In the new vision of CD, several genes are involved in the maintenance of the intestinal barrier, such as scaffolding genes (DLG5[46]), genes involved in the transport of key molecules for the homeostasis or exclusion of toxins (SLC[47] and MDR1[48,49]), genes involving the sensing of bacteria, both on the surface (TLR, CD14) and intracytoplamatically (CARD15, CARD4 and CARD8[50-52]. Whether a specific gene for regulating permeability exists, as has been suggested on chromosome 19, remains to be demonstrated. The combination of gene rich regions of chromosome 5 and 6 involved in regulating the immune response may contribute to the phenotype of the disease.

In summary, in less than a decade the genetics of IBD has evolved from epidemiology to molecular biology, and from observational studies to functional studies. The challenge for the coming years is the discovery of gene-gene interactions and gene-environment interactions.
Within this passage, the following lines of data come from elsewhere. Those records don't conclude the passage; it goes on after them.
-- ==== Sys2Proof/Certificates/Slice0/Obligations.lean ====
section
/-! DEFINITION. The statements for the provers. Each formalises the rules of spec/ that its docstring names; none is
about a program. -/

open Sys2Proof Sys2Proof.Machine

/-! ## Encoding -/

/-- All 25 access words of spec/95_test_vectors.md §2.1 decode to the operations named there (R140, R150). -/
def Obligations.ListedWordsDecode : Prop :=
  decode 0x00000000000#41 = .rdCtrl ∧ decode 0x10000000001#41 = .wrCtrl true false ∧
  decode 0x10400000001#41 = .wrCmdRead ∧ decode 0x10400000000#41 = .wrCmdNop ∧
  decode 0x104FFFFFFF1#41 = .wrCmdRead ∧ decode 0x10400000002#41 = .wrCmdRsvd2 0x2#4 ∧
  decode 0x10400000007#41 = .wrCmdRsvd4 0x7#4 ∧ decode 0x1040000000F#41 = .wrCmdRsvd8 0xF#4 ∧
  decode 0x00400000000#41 = .rdCmd ∧ decode 0x00800000000#41 = .rdStatus ∧
  decode 0x00900000000#41 = .rdStatus ∧ decode 0x10800000032#41 = .wrStatus true true true ∧
  decode 0x00C00000000#41 = .rdResult ∧ decode 0x01000000000#41 = .rdData0 ∧ decode 0x01400000000#41 = .rdData1 ∧
  decode 0x1180000000A#41 = .wrBudget 10#16 ∧ decode 0x11C0000007C#41 = .wrSdiv 0x7C#8 ∧
  decode 0x12000000005#41 = .wrMinint 5#32 ∧ decode 0x12400000001#41 = .wrStartlow 1#8 ∧
  decode 0x12C00000003#41 = .wrAcklim 3#16 ∧ decode 0x03400000000#41 = .rdNowms ∧
  decode 0x03800000000#41 = .rdLasttime ∧
  decode 0x03C00000000#41 = .rdUnmapped3C ∧ decode 0x04000000000#41 = .rdUnmapped40 0x10#6 ∧
  decode 0x1FCFFFFFFFF#41 = .wrUnmapped80 0x3F#6

/-- Decoding is total and unambiguous: of the 40 rows of spec/opcode_table.json a word lies in exactly one, the row of
the operation it decodes to, which is well formed (R142). -/
def Obligations.EveryWordHasExactlyOneRow : Prop :=
  ∀ w : AccessWord, (decode w).wf = true ∧ rowIndex (decode w) < opcodeTable.length ∧
    ∀ k r, opcodeTable[k]? = some r → (inRow r w = true ↔ k = rowIndex (decode w))

/-- ADDR[1:0] never matters, nor does WDATA of a read (R106, R140, R142). -/
def Obligations.DontCareBitsAreIgnored : Prop :=
  ∀ (we : Bool) (slot : Slot) (low low' : BitVec 2) (d d' : Word),
    decode (BitVec.ofBool we ++ slot ++ low ++ d) = decode (BitVec.ofBool we ++ slot ++ low' ++ d) ∧
    decode (BitVec.ofBool false ++ slot ++ low ++ d) = decode (BitVec.ofBool false ++ slot ++ low' ++ d')

/-- Decode and encode agree on every well-formed operation, with every operand value (R140, R143, R150). -/
def Obligations.DecodeOfEncodeIsIdentity : Prop :=
  ∀ i : Instr, i.wf = true → decode (encode i) = i

/-! ## The host operations -/

/-- RD_CTRL, RD_CMD and RD_STATUS return their words and change no register (R201, R203, R208). -/
def Obligations.ReadControlCommandStatus : Prop :=
  (ReadsAt 0x00#6 .rdCtrl ∧ ReadsAt 0x01#6 .rdCmd ∧ ReadsAt 0x02#6 .rdStatus) ∧
  ∀ s : State,
    (∃ v : Word, exec .rdCtrl s = .next { s with rdata := some v } ∧ v.toNat = s.literal.toNat + 2 * s.doneIe.toNat) ∧
    exec .rdCmd s = .next { s with rdata := some 0#32 } ∧
    ∃ v : Word, exec .rdStatus s = .next { s with rdata := some v } ∧
      v.toNat = (if s.phase = .idle then 0 else 1) + 2 * s.done.toNat + 4 * s.cached.toNat + 8 * s.critQ.toNat +
        16 * s.ovr.toNat + 32 * s.ill.toNat + 64 * s.haveResult.toNat +
        256 * (match s.phase with
          | .idle => 0 | .settle => 1 | .start => 2 | .release => 3 | .ackWait => 4 | .ackLow => 5 | .ackHigh => 6
          | .capture => 7 | .assemble => 8)

/-- RD_RESULT, RD_DATA0 and RD_DATA1 return their words and change no register (R44, R46, R47, R210, R212, R214). -/
def Obligations.ReadResultAndFrame : Prop :=
  (ReadsAt 0x03#6 .rdResult ∧ ReadsAt 0x04#6 .rdData0 ∧ ReadsAt 0x05#6 .rdData1) ∧
  ∀ s : State,
    (∃ v : Word, exec .rdResult s = .next { s with rdata := some v } ∧
      v.toNat = (match s.result.kind with
          | .none => 0 | .success => 1 | .handshakeTimeout => 2 | .pulseTimeout => 3 | .checksumMismatch => 4) +
        2 ^ 8 * s.result.bits.toNat + 2 ^ 16 * s.result.half.toNat + 2 ^ 20 * s.result.hsph.toNat) ∧
    (∃ v : Word, exec .rdData0 s = .next { s with rdata := some v } ∧
      v.toNat = s.fb[0].toNat + 2 ^ 8 * s.fb[1].toNat + 2 ^ 16 * s.fb[2].toNat + 2 ^ 24 * s.fb[3].toNat) ∧
    ∃ v : Word, exec .rdData1 s = .next { s with rdata := some v } ∧
      let sum := (s.fb[0].toNat + s.fb[1].toNat + s.fb[2].toNat + s.fb[3].toNat) % 256
      v.toNat = s.fb[4].toNat + 2 ^ 8 * sum + 2 ^ 16 * (if sum = s.fb[4].toNat then 1 else 0)

/-- The reads of the seven configuration registers return them zero-extended and change no register (R216, R218, R220,
R222, R224, R226, R228). -/
def Obligations.ReadConfiguration : Prop :=
  (ReadsAt 0x06#6 .rdBudget ∧ ReadsAt 0x07#6 .rdSdiv ∧ ReadsAt 0x08#6 .rdMinint ∧ ReadsAt 0x09#6 .rdStartlow ∧
    ReadsAt 0x0A#6 .rdSettle ∧ ReadsAt 0x0B#6 .rdAcklim ∧ ReadsAt 0x0C#6 .rdReldly) ∧
  ∀ s : State,
    (∃ v : Word, exec .rdBudget s = .next { s with rdata := some v } ∧ v.toNat = s.budget.toNat) ∧
    (∃ v : Word, exec .rdSdiv s = .next { s with rdata := some v } ∧ v.toNat = s.sdiv.toNat) ∧
    (∃ v : Word, exec .rdMinint s = .next { s with rdata := some v } ∧ v.toNat = s.minint.toNat) ∧
    (∃ v : Word, exec .rdStartlow s = .next { s with rdata := some v } ∧ v.toNat = s.startlow.toNat) ∧
    (∃ v : Word, exec .rdSettle s = .next { s with rdata := some v } ∧ v.toNat = s.settle.toNat) ∧
    (∃ v : Word, exec .rdAcklim s = .next { s with rdata := some v } ∧ v.toNat = s.acklim.toNat) ∧
    ∃ v : Word, exec .rdReldly s = .next { s with rdata := some v } ∧ v.toNat = s.reldly.toNat

/-- RD_NOWMS and RD_LASTTIME return their counters, and every unmapped offset reads 0; no register changes (R160, R230,
R232, R234). -/
def Obligations.ReadTimeAndUnmapped : Prop :=
  (ReadsAt 0x0D#6 .rdNowms ∧ ReadsAt 0x0E#6 .rdLasttime ∧ ReadsAt 0x0F#6 .rdUnmapped3C ∧
    (∀ slot : Slot, 0x10 ≤ slot.toNat → slot.toNat ≤ 0x1F → ReadsAt slot (.rdUnmapped40 slot)) ∧
    ∀ slot : Slot, 0x20 ≤ slot.toNat → ReadsAt slot (.rdUnmapped80 slot)) ∧
  ∀ (s : State) (slot : Slot),
    exec .rdNowms s = .next { s with rdata := some s.nowms } ∧
    exec .rdLasttime s = .next { s with rdata := some s.lasttime } ∧
    exec .rdUnmapped3C s = .next { s with rdata := some 0#32 } ∧
    exec (.rdUnmapped40 slot) s = .next { s with rdata := some 0#32 } ∧
    exec (.rdUnmapped80 slot) s = .next { s with rdata := some 0#32 }
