-- ==== Sys2Proof/Laws/Encoding.lean ====
section
/-! SUPPORT. The fields of an access word that was built from its fields, and decoding by fields. -/

namespace Sys2Proof

/-- WE of a word built from its fields. -/
theorem weOf_append (we : Bool) (slot : Slot) (low : BitVec 2) (d : Word) :
    weOf (BitVec.ofBool we ++ slot ++ low ++ d) = we := by
  simp only [weOf, BitVec.getLsbD_append]
  simp

/-- ADDR[7:2] of a word built from its fields. -/
theorem slotOf_append (we : Bool) (slot : Slot) (low : BitVec 2) (d : Word) :
    slotOf (BitVec.ofBool we ++ slot ++ low ++ d) = slot := by
  apply BitVec.eq_of_getLsbD_eq
  intro i hi
  simp only [slotOf, BitVec.getLsbD_extractLsb', BitVec.getLsbD_append]
  have h : i < 6 := hi
  interval_cases i <;> simp

/-- WDATA of a word built from its fields. -/
theorem wdataOf_append (we : Bool) (slot : Slot) (low : BitVec 2) (d : Word) :
    wdataOf (BitVec.ofBool we ++ slot ++ low ++ d) = d := by
  apply BitVec.eq_of_getLsbD_eq
  intro i hi
  simp only [wdataOf, BitVec.getLsbD_extractLsb', BitVec.getLsbD_append]
  have h : i < 32 := hi
  simp [h]

/-- A word decodes by its fields; ADDR[1:0] is none of them. -/
theorem decode_append (we : Bool) (slot : Slot) (low : BitVec 2) (d : Word) :
    decode (BitVec.ofBool we ++ slot ++ low ++ d) = if we then decodeWrite slot d else decodeRead slot := by
  rw [decode, weOf_append, slotOf_append, wdataOf_append]

theorem decode_readWord (slot : Slot) : decode (readWord slot) = decodeRead slot := by
  rw [readWord, accessWord, decode_append, if_neg (by decide)]

theorem decode_writeWord (slot : Slot) (d : Word) : decode (writeWord slot d) = decodeWrite slot d := by
  rw [writeWord, accessWord, decode_append, if_pos rfl]

end Sys2Proof
end

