/-! ## The host operations (spec/95_test_vectors.md §2.2, §2.6, §2.7) -/

/-- V-REG-1, V-REG-2. -/
theorem test_ctrl : (access base (rd .ctrl)).rdata = some 0#32 ∧
    ctrlWord (access base (wr .ctrl 0xFFFFFFFF#32)) = 0x3#32 := by decide
/-- V-REG-3, V-REG-4. -/
theorem test_ctrl_busy :
    let s := { base with phase := .ackWait, acklim := 0#16, sync2 := true }
    let t := access s (wr .ctrl 0x2#32)
    let u := access { s with doneIe := true } (wr .ctrl 0x1#32)
    (t.doneIe = true ∧ t.literal = false ∧ t.ovr = false) ∧ (u.doneIe = false ∧ u.literal = false ∧ u.ovr = true) := by
  decide
/-- V-REG-5, V-REG-6. -/
theorem test_cmd : (access { base with ill := true } (rd .cmd)).rdata = some 0#32 ∧
    (access base (wr .cmd 0#32)).phase = .idle ∧ (access base (wr .cmd 0#32)).done = false := by decide
/-- V-REG-7. -/
theorem test_reserved :
    (access base (wr .cmd 0x2#32)).ill = true ∧ (access base (wr .cmd 0x7#32)).ill = true ∧
    (access base (wr .cmd 0xF#32)).ill = true ∧ (access base (wr .cmd 0xF#32)).phase = .idle := by decide
/-- V-REG-8, V-SEQ-1. -/
theorem test_read_command :
    let s := { base with nowms := 5000#32, fb := Vector.replicate 5 7#8, cached := true }
    let t := access s (wr .cmd 0x1#32)
    (t.phase = .start ∧ t.tstart = 5000#32 ∧ t.fb = Vector.replicate 5 0#8 ∧ t.done = false ∧ t.cached = false) ∧
    (access t (wr .cmd 0x1#32)).ovr = true := by decide
/-- V-RL-1, V-RL-2, V-RL-5. -/
theorem test_rate_limit :
    let s := { base with haveResult := true, lasttime := 1000#32, nowms := 2999#32 }
    let u := { base with haveResult := true, lasttime := 0xFFFFFFF0#32, nowms := 0x10#32 }
    (access s (wr .cmd 0x1#32)).cached = true ∧ (access s (wr .cmd 0x1#32)).phase = .idle ∧
    (access { s with nowms := 3000#32 } (wr .cmd 0x1#32)).phase = .start ∧
    (access u (wr .cmd 0x1#32)).cached = true := by decide
/-- V-REG-9. -/
theorem test_status_read :
    (access { base with phase := .capture, critQ := true, haveResult := true } (rd .status)).rdata = some 0x749#32 := by
  decide
/-- V-REG-10. -/
theorem test_status_write :
    let s := { base with done := true, ovr := true, ill := true, cached := true, haveResult := true }
    statusWord (access s (wr .status 0x7F#32)) = 0x44#32 := by decide
/-- P3's RD RESULT, and V-REG-11. -/
theorem test_result :
    let s := { base with result := ⟨.pulseTimeout, 3#6, true, 0#2⟩ }
    (access s (rd .result)).rdata = some 0x00010303#32 ∧
    (access s (wr .result 0xFFFFFFFF#32)).result = s.result := by decide
/-- X1: the frame of P1, and V-REG-11. -/
theorem test_data :
    let s := { base with fb := #v[0x20#8, 0x00#8, 0x19#8, 0x00#8, 0x39#8] }
    (access s (rd .data0)).rdata = some 0x00190020#32 ∧ (access s (rd .data1)).rdata = some 0x00013939#32 ∧
    (access s (wr .data0 0xFFFFFFFF#32)).fb = s.fb ∧ (access s (wr .data1 0xFFFFFFFF#32)).fb = s.fb := by decide
/-- X2, V-REG-12. -/
theorem test_data1_checksum :
    let s := { base with fb := #v[0x20#8, 0x00#8, 0x19#8, 0x00#8, 0x38#8] }
    (access s (rd .data1)).rdata = some 0x00003938#32 ∧ (access base (rd .data1)).rdata = some 0x00010000#32 := by
  decide
/-- V-REG-13 to V-REG-17. -/
theorem test_budget :
    (access base (wr .budget 0#32)).budget = 2#16 ∧ (access base (wr .budget 1#32)).budget = 2#16 ∧
    (access base (wr .budget 0x12345#32)).budget = 0x2345#16 ∧
    (access base (wr .budget 0x00010000#32)).budget = 2#16 ∧
    (access base (wr .budget 0xFFFFFFFF#32)).budget = 0xFFFF#16 ∧ (access base (rd .budget)).rdata = some 10#32 := by
  decide
/-- V-REG-18. -/
theorem test_budget_busy :
    let t := access { base with phase := .release } (wr .budget 20#32)
    t.budget = 10#16 ∧ t.ovr = true := by decide
/-- V-REG-19 to V-REG-22. -/
theorem test_configuration_writes :
    (access base (wr .sdiv 0x1FF#32)).sdiv = 0xFF#8 ∧
    (access base (wr .minint 0xFFFFFFFF#32)).minint = 0xFFFFFFFF#32 ∧
    (access base (wr .startlow 0x100#32)).startlow = 0#8 ∧ (access base (wr .settle 3#32)).settle = 3#8 ∧
    (access base (wr .acklim 0x10005#32)).acklim = 5#16 ∧ (access base (wr .reldly 0x101#32)).reldly = 1#8 := by decide
/-- V-RST-1's reads. -/
theorem test_configuration_reads :
    (access base (rd .sdiv)).rdata = some 0#32 ∧ (access base (rd .minint)).rdata = some 0x7D0#32 ∧
    (access base (rd .startlow)).rdata = some 0x14#32 ∧ (access base (rd .settle)).rdata = some 0#32 ∧
    (access { base with acklim := 5#16 } (rd .acklim)).rdata = some 5#32 ∧
    (access { base with reldly := 0xFF#8 } (rd .reldly)).rdata = some 0xFF#32 := by decide
/-- V-REG-23. -/
theorem test_time :
    let s := { base with nowms := 5#32, lasttime := 6#32 }
    (access s (rd .nowms)).rdata = some 5#32 ∧ (access s (rd .lasttime)).rdata = some 6#32 ∧
    (access s (wr .nowms 7#32)).nowms = 5#32 ∧ (access s (wr .lasttime 7#32)).lasttime = 6#32 := by decide
/-- V-REG-24. -/
theorem test_unmapped_reads :
    (access base (rdAt 0x3C#8)).rdata = some 0#32 ∧ (access base (rdAt 0x40#8)).rdata = some 0#32 ∧
    (access base (rdAt 0x80#8)).rdata = some 0#32 ∧ (access base (rdAt 0xFC#8)).rdata = some 0#32 := by decide
/-- V-REG-25. -/
theorem test_unmapped_writes :
    statusWord (access base (wrAt 0x3C#8 0xFFFFFFFF#32)) = 0#32 ∧
    statusWord (access base (wrAt 0x40#8 0xFFFFFFFF#32)) = 0#32 ∧
    statusWord (access base (wrAt 0xFC#8 0xFFFFFFFF#32)) = 0#32 := by decide
/-- V-EXC-1, V-EXC-2, V-EXC-3: accesses in the cycle whose edge completes a transaction. -/
theorem test_completion_cycle :
    let s := { base with phase := .assemble, i := 39#6 }
    statusWord (access s (wr .status 0x2#32)) = 0x42#32 ∧ statusWord (access s (wr .cmd 0x1#32)) = 0x52#32 ∧
    (access s (rd .status)).rdata = some 0x801#32 := by decide
/-- V-EXC-6. -/
theorem test_interrupt_disable :
    let s := { base with done := true, doneIe := true }
    irqO s = true ∧ irqO (access s (wr .ctrl 0#32)) = false ∧ (access s (wr .ctrl 0#32)).done = true := by decide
A delineation of phenotypes based on genetic and molecular mechanisms will improve diagnoses and more accurate prognoses. This knowledge, together with advances in the understanding of the phenomenon of tolerance and the disruption of this mechanism in the understanding of chronic inflammation of the gastrointestinal tract, will lead to the design of better and novel therapeutic strategies. This should be the basis for effective drug development in addition to increasing knowledge generated by pharmacogenetics and pharmacogenomics.

Regarding the role of the environment in those individuals with a genetic susceptibility, new findings on epigenetic effects from long-term follow-up in monozygotic twins will open a new area of investigation. Investigators at the Spanish National Cancer Centre (CNIO) in Madrid have shown that older monozygotic twins exhibited differences in their overall content and genomic distribution of 5-methylcytosine DNA and histone acetylation. These epigenetic changes affect their gene-expression patterns and may explain the well-known disease discordance in these cases of monozygotic twins[53].